» THE PROBLEM: From the listing below, extract every line in which the word "noDevice" appears.
• • •
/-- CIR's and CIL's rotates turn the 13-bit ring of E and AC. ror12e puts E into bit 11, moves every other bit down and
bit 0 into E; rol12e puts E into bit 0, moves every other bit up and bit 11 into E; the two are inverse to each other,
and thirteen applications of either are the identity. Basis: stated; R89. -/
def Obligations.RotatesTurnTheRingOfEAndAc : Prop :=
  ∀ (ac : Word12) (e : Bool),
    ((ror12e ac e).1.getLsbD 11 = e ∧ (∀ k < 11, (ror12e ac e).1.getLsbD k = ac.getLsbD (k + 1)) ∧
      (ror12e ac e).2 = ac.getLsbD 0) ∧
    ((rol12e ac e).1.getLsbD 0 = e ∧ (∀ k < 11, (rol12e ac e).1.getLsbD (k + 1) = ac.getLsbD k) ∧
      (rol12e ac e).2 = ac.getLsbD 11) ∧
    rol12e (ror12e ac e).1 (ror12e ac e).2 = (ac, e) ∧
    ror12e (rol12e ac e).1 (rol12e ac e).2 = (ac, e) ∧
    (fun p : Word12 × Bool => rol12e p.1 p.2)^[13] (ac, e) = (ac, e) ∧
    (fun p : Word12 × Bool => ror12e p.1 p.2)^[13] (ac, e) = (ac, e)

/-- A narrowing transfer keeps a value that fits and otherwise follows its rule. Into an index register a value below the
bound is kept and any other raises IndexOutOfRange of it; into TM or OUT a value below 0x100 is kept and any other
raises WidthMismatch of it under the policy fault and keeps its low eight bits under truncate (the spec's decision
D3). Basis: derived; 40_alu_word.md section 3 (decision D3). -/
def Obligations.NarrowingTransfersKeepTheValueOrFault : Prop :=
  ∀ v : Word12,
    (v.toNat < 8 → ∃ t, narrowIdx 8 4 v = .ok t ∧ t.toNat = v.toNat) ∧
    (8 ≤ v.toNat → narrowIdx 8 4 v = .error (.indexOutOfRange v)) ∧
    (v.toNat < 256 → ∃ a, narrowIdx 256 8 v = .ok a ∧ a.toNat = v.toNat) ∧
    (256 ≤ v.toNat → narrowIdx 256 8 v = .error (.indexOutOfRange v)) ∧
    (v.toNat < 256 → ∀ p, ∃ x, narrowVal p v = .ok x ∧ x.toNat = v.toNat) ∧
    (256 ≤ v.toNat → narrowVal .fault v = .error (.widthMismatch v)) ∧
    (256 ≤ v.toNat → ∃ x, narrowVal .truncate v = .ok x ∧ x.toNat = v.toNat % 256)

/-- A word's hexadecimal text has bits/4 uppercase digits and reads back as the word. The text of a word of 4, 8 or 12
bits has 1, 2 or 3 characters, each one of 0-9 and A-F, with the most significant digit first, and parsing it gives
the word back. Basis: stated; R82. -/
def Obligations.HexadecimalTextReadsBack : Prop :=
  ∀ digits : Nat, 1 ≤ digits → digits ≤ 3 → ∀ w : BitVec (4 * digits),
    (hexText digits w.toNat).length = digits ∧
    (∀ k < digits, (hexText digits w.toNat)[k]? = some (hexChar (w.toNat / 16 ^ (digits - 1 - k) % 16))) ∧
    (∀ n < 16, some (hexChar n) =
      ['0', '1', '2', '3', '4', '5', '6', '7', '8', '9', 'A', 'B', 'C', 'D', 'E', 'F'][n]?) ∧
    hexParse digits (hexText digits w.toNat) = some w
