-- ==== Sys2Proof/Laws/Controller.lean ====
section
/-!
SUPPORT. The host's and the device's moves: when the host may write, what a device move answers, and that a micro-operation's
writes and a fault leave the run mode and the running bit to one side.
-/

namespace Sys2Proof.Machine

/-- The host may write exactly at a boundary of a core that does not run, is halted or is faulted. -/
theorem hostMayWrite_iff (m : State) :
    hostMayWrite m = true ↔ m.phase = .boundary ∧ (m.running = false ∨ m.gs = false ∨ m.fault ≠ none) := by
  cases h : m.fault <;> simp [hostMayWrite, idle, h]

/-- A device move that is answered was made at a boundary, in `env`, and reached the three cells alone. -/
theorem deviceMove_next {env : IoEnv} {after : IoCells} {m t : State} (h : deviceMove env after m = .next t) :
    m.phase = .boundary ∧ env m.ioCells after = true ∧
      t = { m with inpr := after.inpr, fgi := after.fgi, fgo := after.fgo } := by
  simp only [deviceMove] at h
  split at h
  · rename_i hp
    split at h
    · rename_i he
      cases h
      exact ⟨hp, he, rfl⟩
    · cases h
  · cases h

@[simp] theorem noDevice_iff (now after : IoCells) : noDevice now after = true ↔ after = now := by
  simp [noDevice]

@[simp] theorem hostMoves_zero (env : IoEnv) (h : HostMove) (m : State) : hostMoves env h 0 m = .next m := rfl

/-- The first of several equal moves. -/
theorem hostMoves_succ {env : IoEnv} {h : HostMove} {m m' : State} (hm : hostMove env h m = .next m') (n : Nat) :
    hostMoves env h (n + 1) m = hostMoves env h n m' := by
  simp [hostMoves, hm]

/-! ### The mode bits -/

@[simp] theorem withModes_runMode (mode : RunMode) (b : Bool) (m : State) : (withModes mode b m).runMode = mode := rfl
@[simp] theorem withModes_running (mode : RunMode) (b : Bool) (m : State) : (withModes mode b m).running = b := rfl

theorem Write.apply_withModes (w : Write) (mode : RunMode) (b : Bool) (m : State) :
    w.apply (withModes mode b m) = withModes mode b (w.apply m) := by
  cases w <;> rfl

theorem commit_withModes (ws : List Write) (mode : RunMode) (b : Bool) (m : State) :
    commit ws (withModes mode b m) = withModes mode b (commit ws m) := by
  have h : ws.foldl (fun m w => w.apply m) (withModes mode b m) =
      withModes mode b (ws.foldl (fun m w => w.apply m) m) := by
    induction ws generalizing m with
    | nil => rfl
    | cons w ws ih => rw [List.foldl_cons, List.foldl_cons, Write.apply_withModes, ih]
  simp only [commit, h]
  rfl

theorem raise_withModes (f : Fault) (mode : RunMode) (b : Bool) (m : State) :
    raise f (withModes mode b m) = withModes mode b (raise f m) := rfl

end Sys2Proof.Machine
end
• • •
» ANSWER TO THIS PROBLEM:
@[simp] theorem noDevice_iff (now after : IoCells) : noDevice now after = true ↔ after = now := by
  simp [noDevice]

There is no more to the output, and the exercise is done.